Anti-invasive, antitumorigenic, and antimetastatic activities of the PHSCN sequence in prostate carcinoma

Using naturally serum-free SU-ECM basement membranes as invasion substrates showed that plasma fibronectin was necessary to stimulate invasion by DU 145 human and metastatic MATLyLu (MLL) rat prostate carcinoma cells. This activity mapped to the PHSRN sequence, which induced invasion through α5β1 integrin. PHSCN, a competitive inhibitor, blocked both PHSRN- and serum-induced invasion. Acetylated, amidated PHSCN (Ac-PHSCN-NH₂) was 30- fold more potent; however, AcHSPNC-NH₂ was inactive.

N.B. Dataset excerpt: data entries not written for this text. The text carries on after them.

/-- The copy of the stores reaches the joiner. -/
def State.attachStores (s : State) (cells : List (Nat × Byte)) : State :=
  if s.role = roleJoining then
    { s with mem := cells.foldl (fun m c => if c.1 < memFailLog then Memory.write m c.1 c.2 else m)
               (s.mem.filter fun c => decide (memFailLog ≤ c.1)) }
  else s

/-- ATTACH (R384). -/
def execAttach (what : AttachStep) (s : State) : Host.Outcome State Fault Refusal :=
  done s (match what with
    | .command peer => if s.ready then s.attachCmd peer else s
    | .request => s.attachRequested
    | .stores cells => s.attachStores cells)

/-- ATTACH_TIMEOUT (R384). -/
def execAttachTimeout (s : State) : Host.Outcome State Fault Refusal :=
  done s (match s.tw.attachAt with
    | some t =>
      if usTclk (1000 * s.get TW_RJ_TMO_TMO) ≤ s.since t then
        if s.role = roleJoining then s.twinStop roleDetached
        else (s.twinDetach.set TW_STAT_RJREASON 7).flag TW_FLAGS_RJFAIL TW_CNT2_RJFAIL
      else s
    | none => s)

/-- R385: the registers of engine e that are transferred. -/
def transferRegs (e : Nat) : List Reg :=
  [SQ_STAT e, SQ_ELIG e, SQ_STRM_STAT e, SQ_MSGSTAT e, FC_VCNT_LO e, FC_VCNT_HI e, FC_SUM_STAT e, WP_STAT e, WP_REP e, WP_POS e,
    WP_STRM_STAT e]
    ++ (List.range 2).flatMap (fun j => [SQ_TMR_LO e j, SQ_TMR_HI e j, SQ_TMR_PER e j, SQ_TMR_PERHI e j, SQ_TMR_CTL e j])
    ++ (List.range 32).flatMap (fun c => [SQ_CTX_STAT e c, SQ_CTX_CFG e c, SQ_CTX_FLAGS e c, SQ_CTX_RES e c, SQ_CTX_STK01 e c,
        SQ_CTX_STK23 e c] ++ (List.range 4).map (SQ_CTX_L e c) ++ (List.range 8).map (SQ_CTX_Q e c))

/-- The open interval of a group. -/
def Group.openIv (x : Group) : Interval := x.ivs.headD (.empty 0 0)

/-- The trigger engines that name engine e as REF. -/
def State.teOf (s : State) (e : Nat) : List Nat := (List.range 4).filter fun n => s.get (AQ_TE_CTL_REF n) == e

/-- R385: what the ACTIVE member latches of engine e. -/
def State.transferOf (s : State) (e : Nat) : Transfer :=
  { regs := (transferRegs e).foldl (fun f r => f.setWord r (s.word r)) [], engine := s.engine e, interval := (s.group e).openIv,
    player := s.wp e, at_ := s.time, nextB := (s.group e).nextB,
    lastData := BitVec.ofNat 16 ((List.range 16).foldl (fun n p => if (s.chan e p).lastData then n ||| 1 <<< p else n) 0),
    trigs := (s.teOf e).map fun n => (n, s.te n, s.word (AQ_TE_STAT n)) }

/-- R385: agreement begins with the first interval that starts after the transfer. -/
def State.checkAfter (s : State) (e : Nat) : State :=
  let iv := (s.group e).openIv
  { s with tw := { s.tw with checkFrom := vset s.tw.checkFrom e (some (if iv.n = 0 then iv.id else iv.id + 1)) } }

/-- R385: engine e is transferred; with the last one the pair stands. -/
def State.transferred (s : State) (e : Nat) : State :=
  let s := s.setBit TW_RJ_STAT_PEND e false
  if s.on TW_RJ_STAT_PEND then s
  else
    let s := { s with tw := { s.tw with attachAt := none } }
    if s.role = roleJoining then ((s.setRole roleShadow).holdAll true).parkAll else s

/-- R385: a transfer point of engine or gang l: no context RUNNING, or a hold after the end of a summary interval. -/
def State.transferPoint (s : State) (l : Nat) : Bool :=
  match s.running l with
  | none => true
  | some c => (s.ctxWait l c).isSome && s.nextOpens l && (s.group l).issue.isEmpty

Rats receiving injections s.c. with 100,000 MLL cells were treated systemically by i.v. injection three times weekly with 1 mg of either Ac-PHSCN-NH₂ or Ac-HSPNC- NH₂ beginning 24 h later, three times weekly with 1 mg of Ac-PHSCN-NH₂ beginning only after surgery to remove large (2 cm) MLL tumors, or were left untreated. MLL tumors grew rapidly in Ac-HSPNC-NH₂-treated and in untreated rats. MLL tumor growth in rats treated with Ac-PHSCN-NH₂ beginning 1 day after MLL cell injection was reduced by 99.9% during the first 16 days of treatment, although subsequent tumor growth occurred. MLL tumor cryosections immunostained with anti-PECAM-1 showed that AcPHSCN-NH₂ inhibited neovascularization by 12-fold during this time. Whether initiated after MLL cell injection or only after MLL tumor removal, Ac-PHSCN-NH₂ treatment reduced the numbers of MLL lung colonies and micrometastases by 40- to >100- fold, whereas Ac-HSPNC-NH₂ was inactive. Thus, Ac-PHSCN-NH₂ may be a potent antitumorigenic and antimetastatic agent for postsurgical use prior to extensive metastasis.